耳の奥で甲高い音が鳴り響き、兄が言葉を紡ぐたびに、私の体は冷たさを増していった。呆然と顔を上げ、目の前に立つ妖艶な女性を見つめた。

実は、もう会ってしまった。

「清芽?どうしたの?そうだ、なんでそんなこと聞くんだ?」

兄の声が電話の向こうで繰り返されるが、もう応える力もなく、ただ小さく呟いた。

「社長を気遣ってるだけよ……そうだ、お兄さん、今日私が聞いたことは社長に言わないで」

肯定の返事を確認すると、私は急いで電話を切った。

スマホが真っ暗になった瞬間、黒い画面に私の顔が映った。

私はまた、少し離れたところにいる女性を見上げた。

「似てる……?」

私は苦笑いした。

唇の端に浮かぶえくぼが、あの女とまったく同じ場所にあった。

……本当に、似ている。

その日、どうやって空港を出たのか覚えていない。ただ、外は大雨だった。

帰宅すると、宏は私の髪を拭き、温かいスープを作ってくれた。そして、穏やかに笑いながら話し出した。

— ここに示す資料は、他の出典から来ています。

theorem coxCombf_begins (h : CoxRuns s sl) (hrsv : f.rsv = 0#30) (hin : s.inRegion s.cur.port sl (sl.pc + 1) = true)
    (hbuf : BufferOk sl f) (htarget : TargetOk s sl f) (hland : Landed sl f.wtag.toNat) (hshape : SameShape sl f) (hphase : sl.phase = false)
    (hsend : sl.send = none) {m : State} (hm : combineChunk s.opening s.cur.port s.cur.ctxSlot f.buf f.ireg f.wtag.toNat = .ok m) {ps : List (Loc × Nat)}
    (hspan : coxSpan (withSlot s m (fun x => { x with wins := closed sl f.wtag.toNat, phase := true })) s.cur.port
      ((withSlot s m (fun x => { x with wins := closed sl f.wtag.toNat, phase := true })).coxSlot s.cur.port s.cur.ctxSlot) (sl.buf f.buf.toNat) false
      ((creg sl f.ireg).toNat * 2 ^ (sl.buf f.buf.toNat).lch) (2 ^ (sl.buf f.buf.toNat).lch) = .ok ps) :
    exec (.coxCombf f) s = .next (SendState s (withSlot s m (fun x => { x with wins := closed sl f.wtag.toNat, phase := true })) sl f.buf.toNat
      (creg sl f.ireg).toNat (creg sl f.treg).toNat f.stag.toNat) := by
  have hstep := combineChunk_memStep hm
  have hcoxes : m.coxes = s.coxes := (MemStep.coxes hstep).trans rfl
  have hgroups : m.groups = s.groups := (MemStep.groups hstep).trans rfl
  have hslot := slot_withSlot h hcoxes (fun x => { x with wins := closed sl f.wtag.toNat, phase := true })
  rw [exec_coxCombf, execCoxCombf, coxIssue_effect h hin (by rw [hrsv]; rfl)]
  dsimp only
  rw [hphase, if_neg Bool.false_ne_true,
    coxCheck_none (passes_append (passes_append (chkBuf_passes hbuf) (chkTarget_passes htarget)) (passes_append (chkTag_passes hland) (chkSize_passes hshape)))]
  dsimp only
  rw [if_neg Bool.false_ne_true, windowEnd_landed (coxSlot_opening h) hland]
  dsimp only
  rw [hm]
  dsimp only
  rw [closeWin_eq (slot_of_coxes h hcoxes) rfl, modSlot_modSlot _ _ _ _ _ (slot_ne_free h hcoxes)]
  exact congrArg Host.Outcome.next (ends_send sl.asid hslot hsend rfl rfl hgroups (hslot ▸ hspan))

theorem coxCombf_ends (h : CoxRuns s sl) (hun : Undisturbed sl) (hrsv : f.rsv = 0#30) (hin : s.inRegion s.cur.port sl (sl.pc + 1) = true)
    (hbuf : BufferOk sl f) (htarget : TargetOk s sl f) (hphase : sl.phase = true) {sd : CoxSend} (hsend : sl.send = some sd) (hfail : sd.fail = none)
    (hleft : sd.left = []) :
    exec (.coxCombf f) s = .next (boundary s (withSlot s s.opening (fun x => { x with send := none, phase := false })) (sl.pc + 1)) := by
  rw [exec_coxCombf, execCoxCombf, coxIssue_effect h hin (by rw [hrsv]; rfl)]
  dsimp only
  rw [hphase, if_pos rfl, List.append_nil, chkSend_passes hbuf htarget]
  dsimp only
  rw [if_pos rfl, sendPart_ends (coxSlot_opening h) hsend hfail hleft]
  exact congrArg Host.Outcome.next (ends_withSlot h hun (m := s.opening) rfl sl.asid (sl.pc + 1) rfl rfl rfl rfl)

/-- The checks of fwd pass. -/
theorem chkFwd_passes (htarget : TargetOk s sl f) (hland : Landed sl f.wtag.toNat) :
    coxCheck (chkTarget s.opening sl f.treg ++ chkTag sl f.wtag.toNat) = none :=
  coxCheck_none (passes_append (chkTarget_passes htarget) (chkTag_passes hland))

theorem coxFwd_begins (h : CoxRuns s sl) (hrsv : f.rsv = 0#30) (hin : s.inRegion s.cur.port sl (sl.pc + 1) = true) (hbuf : f.buf = 0#4) (hireg : f.ireg = 0#4)
    (htarget : TargetOk s sl f) (hland : Landed sl f.wtag.toNat) (hphase : sl.phase = false) (hsend : sl.send = none) {ps : List (Loc × Nat)}
    (hspan : coxSpan (withSlot s s.opening (fun x => { x with phase := true })) s.cur.port
      ((withSlot s s.opening (fun x => { x with phase := true })).coxSlot s.cur.port s.cur.ctxSlot) (sl.buf (sl.win f.wtag.toNat).buf) false
      ((sl.win f.wtag.toNat).chunk * 2 ^ (sl.buf (sl.win f.wtag.toNat).buf).lch) (2 ^ (sl.buf (sl.win f.wtag.toNat).buf).lch) = .ok ps) :
    exec (.coxFwd f) s = .next (SendState s (withSlot s s.opening (fun x => { x with phase := true })) sl (sl.win f.wtag.toNat).buf
      (sl.win f.wtag.toNat).chunk (creg sl f.treg).toNat f.stag.toNat) := by
  have hslot := slot_withSlot (m := s.opening) h rfl (fun x => { x with phase := true })
  rw [exec_coxFwd, execCoxFwd, coxIssue_effect h hin (by rw [hrsv, hbuf, hireg]; rfl)]
  rw [chkFwd_passes htarget hland]
  dsimp only
  rw [hphase, if_neg Bool.false_ne_true, windowEnd_landed (coxSlot_opening h) hland]
  exact congrArg Host.Outcome.next (ends_send sl.asid hslot hsend rfl rfl rfl (hslot ▸ hspan))

theorem coxFwd_ends (h : CoxRuns s sl) (hun : Undisturbed sl) (hrsv : f.rsv = 0#30) (hin : s.inRegion s.cur.port sl (sl.pc + 1) = true) (hbuf : f.buf = 0#4)
    (hireg : f.ireg = 0#4) (htarget : TargetOk s sl f) (hland : Landed sl f.wtag.toNat) (hphase : sl.phase = true) {sd : CoxSend}
    (hsend : sl.send = some sd) (hfail : sd.fail = none) (hleft : sd.left = []) :
    exec (.coxFwd f) s = .next (boundary s (withSlot s s.opening (fun x => { x with send := none, phase := false, wins := closed sl f.wtag.toNat })) (sl.pc + 1)) := by
  have hslot := slot_withSlot (m := s.opening) h rfl (fun x => { x with send := none, phase := false })
  rw [exec_coxFwd, execCoxFwd, coxIssue_effect h hin (by rw [hrsv, hbuf, hireg]; rfl)]
  rw [chkFwd_passes htarget hland]
  dsimp only
  rw [hphase, if_pos rfl, sendPart_ends (coxSlot_opening h) hsend hfail hleft]
  have hclose := closeWin_eq (sl := sl) (tag := f.wtag.toNat) hslot rfl
  unfold withSlot at hclose
  rw [hclose, modSlot_modSlot _ _ _ _ _ (slot_ne_free (m := s.opening) h rfl)]
  exact congrArg Host.Outcome.next (ends_withSlot h hun (m := s.opening) (g := fun x => { x with send := none, phase := false, wins := closed sl f.wtag.toNat })
    rfl sl.asid (sl.pc + 1) rfl rfl rfl rfl)

end Instructions

theorem coxChunkInstructions : CoxChunkInstructions := by
  intro f s sl h hun hrsv hin s0 port k tag ct chunk d begins
  refine ⟨fun htreg hstag hbuf hnew hroom hhf => coxPost_row h hrsv hin htreg hstag hbuf hnew hroom hhf,
    fun hbuf hireg htreg hstag hland => coxRecv_row h hun hrsv hin hbuf hireg htreg hstag hland,
    fun htreg hstag hbuf hland hshape m hm => coxComb_row h hun hrsv hin htreg hstag hbuf hland hshape hm,
    fun hwtag hbuf htarget hsend hspan => ?_, fun hwtag hbuf htarget sd hsend hfail hleft => coxSend_ends h hun hrsv hin hwtag hbuf htarget hsend hfail hleft,
    fun hbuf htarget hland hshape hphase hsend m hm hspan => ?_,
    fun hbuf htarget hphase sd hsend hfail hleft => coxCombf_ends h hun hrsv hin hbuf htarget hphase hsend hfail hleft,
    fun hbuf hireg htarget hland hphase hsend hspan => ?_,
    fun hbuf hireg htarget hland hphase sd hsend hfail hleft => coxFwd_ends h hun hrsv hin hbuf hireg htarget hland hphase hsend hfail hleft⟩
  · obtain ⟨ps, hps⟩ := hspan
    intro sd m
    rw [coxSend_begins h hrsv hin hwtag hbuf htarget hsend hps]
    unfold SendState
    rw [coxSlot_opening h]
    rfl
  · obtain ⟨ps, hps⟩ := hspan
    exact ⟨_, coxCombf_begins h hrsv hin hbuf htarget hland hshape hphase hsend hm hps, rfl⟩
  · obtain ⟨ps, hps⟩ := hspan
    exact ⟨_, coxFwd_begins h hrsv hin hbuf hireg htarget hland hphase hsend hps, rfl⟩

theorem coxChunkChecks : CoxChunkChecks := by
  intro f s sl h hrsv hin stops
  refine ⟨fun hwtag => ⟨fun hv => ?_, fun hv hcount => ?_, fun hbuf htarget => ?_⟩, fun hbuf hireg htreg hstag hnone => ?_⟩
  · refine (exec_coxSend f s).trans ?_
    rw [execCoxSend, coxIssue_effect h hin (by rw [hrsv, hwtag]; rfl)]
    have hcheck : coxCheck (chkBuf sl f.buf f.ireg ++ chkTarget s.opening sl f.treg) = some (0x0B, 0) := by simp [coxCheck, chkBuf, hv]
    rw [hcheck]
    rfl
  · refine (exec_coxSend f s).trans ?_
    rw [execCoxSend, coxIssue_effect h hin (by rw [hrsv, hwtag]; rfl)]
    have hcheck : coxCheck (chkBuf sl f.buf f.ireg ++ chkTarget s.opening sl f.treg) = some (0x0A, 0) := by
      simp [coxCheck, chkBuf, hv, creg_toNat, hcount]
    rw [hcheck]
    rfl
  · refine (exec_coxSend f s).trans ?_
    rw [execCoxSend, coxIssue_effect h hin (by rw [hrsv, hwtag]; rfl), coxCheck_append (chkBuf_passes hbuf)]
    have hfails : ¬ ∀ c ∈ chkTarget s.opening sl f.treg, c.1 = false := fun hpass => htarget ((chkTarget_eq s.opening f.treg).mp hpass)
    have hcheck : coxCheck (chkTarget s.opening sl f.treg) = some (0x0F, 6) := by
      unfold chkTarget at hfails ⊢
      simp only [List.forall_mem_cons, List.not_mem_nil, false_imp_iff, implies_true, and_true, Bool.not_eq_false] at hfails
      simp only [coxCheck, List.find?_cons, hfails, Option.map_some]
    rw [hcheck]
    rfl
  · refine (exec_coxRecv f s).trans ?_
    rw [execCoxRecv, coxIssue_effect h hin (by rw [hrsv, hbuf, hireg, htreg, hstag]; rfl)]
    have hany : sl.wins.any (fun w => w.tag == f.wtag.toNat) = false := by
      rw [List.any_eq_false]
      exact fun w hw => by simpa using hnone w hw
    have hcheck : coxCheck (chkTag sl f.wtag.toNat) = some (0x0F, 2) := by simp [coxCheck, chkTag, hany]
    rw [hcheck]
    rfl

/-! ## A comb whose chunks are mapped -/

/-- A span in one page that translates is one piece. -/
theorem coxPieces_of_mapped {s : State} {port al off n k : Nat} {sl : CoxSlot} {d : BufD} {write : Bool} {l : Loc} (h : Mapped s port sl d write off n l)
    (hn : n ≠ 0) (hk : k ≠ 0) : coxPieces s port sl d write al (k + 1) off n = .ok [(l, n)] := by
  obtain ⟨hdirect, ⟨hpage, hcanon⟩, hplace, hready⟩ := h
  obtain ⟨j, rfl⟩ := Nat.exists_eq_succ_of_ne_zero hk
  have hmin : min n (65536 - (d.base + off) % 2 ^ 64 % 65536) = n := by omega
  have hrest : coxPieces s port sl d write al (j + 1) (off + n) (n - n) = .ok [] := by rw [Nat.sub_self, coxPieces, if_pos rfl]
  unfold coxPieces
  rw [if_neg hn]
  simp only [hdirect, Bool.false_and, Bool.false_eq_true, if_false, Nat.mod_mod, hmin, hcanon, Bool.not_true, HandleEntry.none]
  rw [hplace]
  dsimp only [coxDie]
  rw [hready]
  dsimp only
  rw [hrest]

theorem coxSpan_of_mapped {s : State} {port off n : Nat} {sl : CoxSlot} {d : BufD} {write : Bool} {l : Loc} (h : Mapped s port sl d write off n l) (hn : n ≠ 0) :
    coxSpan s port sl d write off n = .ok [(l, n)] := coxPieces_of_mapped h hn (Nat.succ_ne_zero _)

theorem coxCombineCompletes : CoxCombineCompletes := by
  intro f s sl w own src h hun hrsv htreg hstag hin hbuf hland hshape d win n hw hown hsrc
  have hn : n ≠ 0 := (Nat.two_pow_pos _).ne'
  obtain ⟨m, hm⟩ : ∃ m, combineChunk s.opening s.cur.port s.cur.ctxSlot f.buf f.ireg f.wtag.toNat = .ok m := by
    have hslot := coxSlot_opening h
    have hread : ∃ ps, (if d.op = 3 then .ok [] else coxSpan s.opening s.cur.port sl d false ((creg sl f.ireg).toNat * n) n) = Except.ok (ε := CoxBad) ps := by
      by_cases hop : d.op = 3
      · exact ⟨_, if_pos hop⟩
      · exact ⟨_, (if_neg hop).trans (coxSpan_of_mapped hown hn)⟩
    obtain ⟨ps, hps⟩ := hread
    unfold combineChunk
    dsimp only
    rw [hslot, creg_toNat]
    rw [show coxSpan s.opening s.cur.port sl (sl.buf f.buf.toNat) true ((creg sl f.ireg).toNat * 2 ^ (sl.buf f.buf.toNat).lch) (2 ^ (sl.buf f.buf.toNat).lch) = _
        from coxSpan_of_mapped hw hn, show ite _ _ _ = _ from hps,
      show coxSpan s.opening s.cur.port sl (sl.buf (sl.win f.wtag.toNat).buf) false ((sl.win f.wtag.toNat).chunk * 2 ^ (sl.buf f.buf.toNat).lch)
        (2 ^ (sl.buf f.buf.toNat).lch) = _ from coxSpan_of_mapped hsrc hn]
    exact ⟨_, rfl⟩
  have hcoxes : m.coxes = s.coxes := (MemStep.coxes (combineChunk_memStep hm)).trans rfl
  have hslot := slot_withSlot h hcoxes (fun x => { x with wins := closed sl f.wtag.toNat })
  refine ⟨_, coxComb_row h hun hrsv hin htreg hstag hbuf hland hshape hm, ?_⟩
  have hne : ((withSlot s m (fun x => { x with wins := closed sl f.wtag.toNat })).coxSlot s.cur.port s.cur.ctxSlot).st ≠ 0 := by
    rw [hslot]
    show sl.st ≠ 0
    rw [h.running]
    decide
  generalize withSlot s m (fun x => { x with wins := closed sl f.wtag.toNat }) = t at hslot hne
  unfold boundary withSlot
  dsimp only
  rw [coxSlot_modSlot hne, hslot]
  exact ⟨rfl, rfl⟩

/-- Settles O39. -/
theorem coxChunks : Obligations.CoxChunks := ⟨coxChunkInstructions, coxChunkChecks, coxCombineCompletes⟩

end Sys2Proof.Proofs.CoxChunkRows
end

「なあ、今日さ、危うくバレそうになったよ。お兄さんが、友達に君を紹介したいから、一度会わせてくれないかって言い出してさ。俺、思わず『ダメだ!』って言っちまった」

私はふりをして笑顔を見せた。

「それで?気づかれなかった?」

「もちろんさ。お兄さん、あれだけ鈍感なんだ。まさか親友が自分の妹の彼氏だなんて、思いもよるわけねえよ。知られたら、俺、生きて帰れねえよ」

宏の軽薄な口調に、私は手を上げて、髪を拭く彼の手を押さえ、真剣な口調で言った。

「宏……あなた、本当に私を恋人だと思ってるの?」

宏は一瞬驚いたようにし、その後笑い出した。そして私の前に歩み寄り、ゆっくりとしゃがみ込み、手を伸ばして私の頬をつまみ、優しい声で言った。

「思ってなきゃ、お兄さんが紹介しようとした男に嫉妬なんかしないさ」

他の男の話になると、宏の顔色が少し悪くなった。彼は私を抱き寄せ、薄い唇を私の首筋に這わせた。

「君が他の誰かと一緒にいるなんて想像しただけで、たとえ同じテーブルで食事をするだけでも、俺はたまらなく苦しくなるんだ」

温かい吐息が私の首をくすぐり、私の体はとろけそうになった。しかし、私が溺れかける寸前、勢いよく宏を突き放した。

「宏、私、疲れたわ」

宏は一瞬戸惑ったが、雨に濡れて風邪を引いたと思ったのか、慌てて私を抱き上げてベッドに連れて行った。

私が眠りに落ちるまで、彼は何度も私の額に触れ、熱がないことを確認してから、ようやく静かに部屋を出て行った。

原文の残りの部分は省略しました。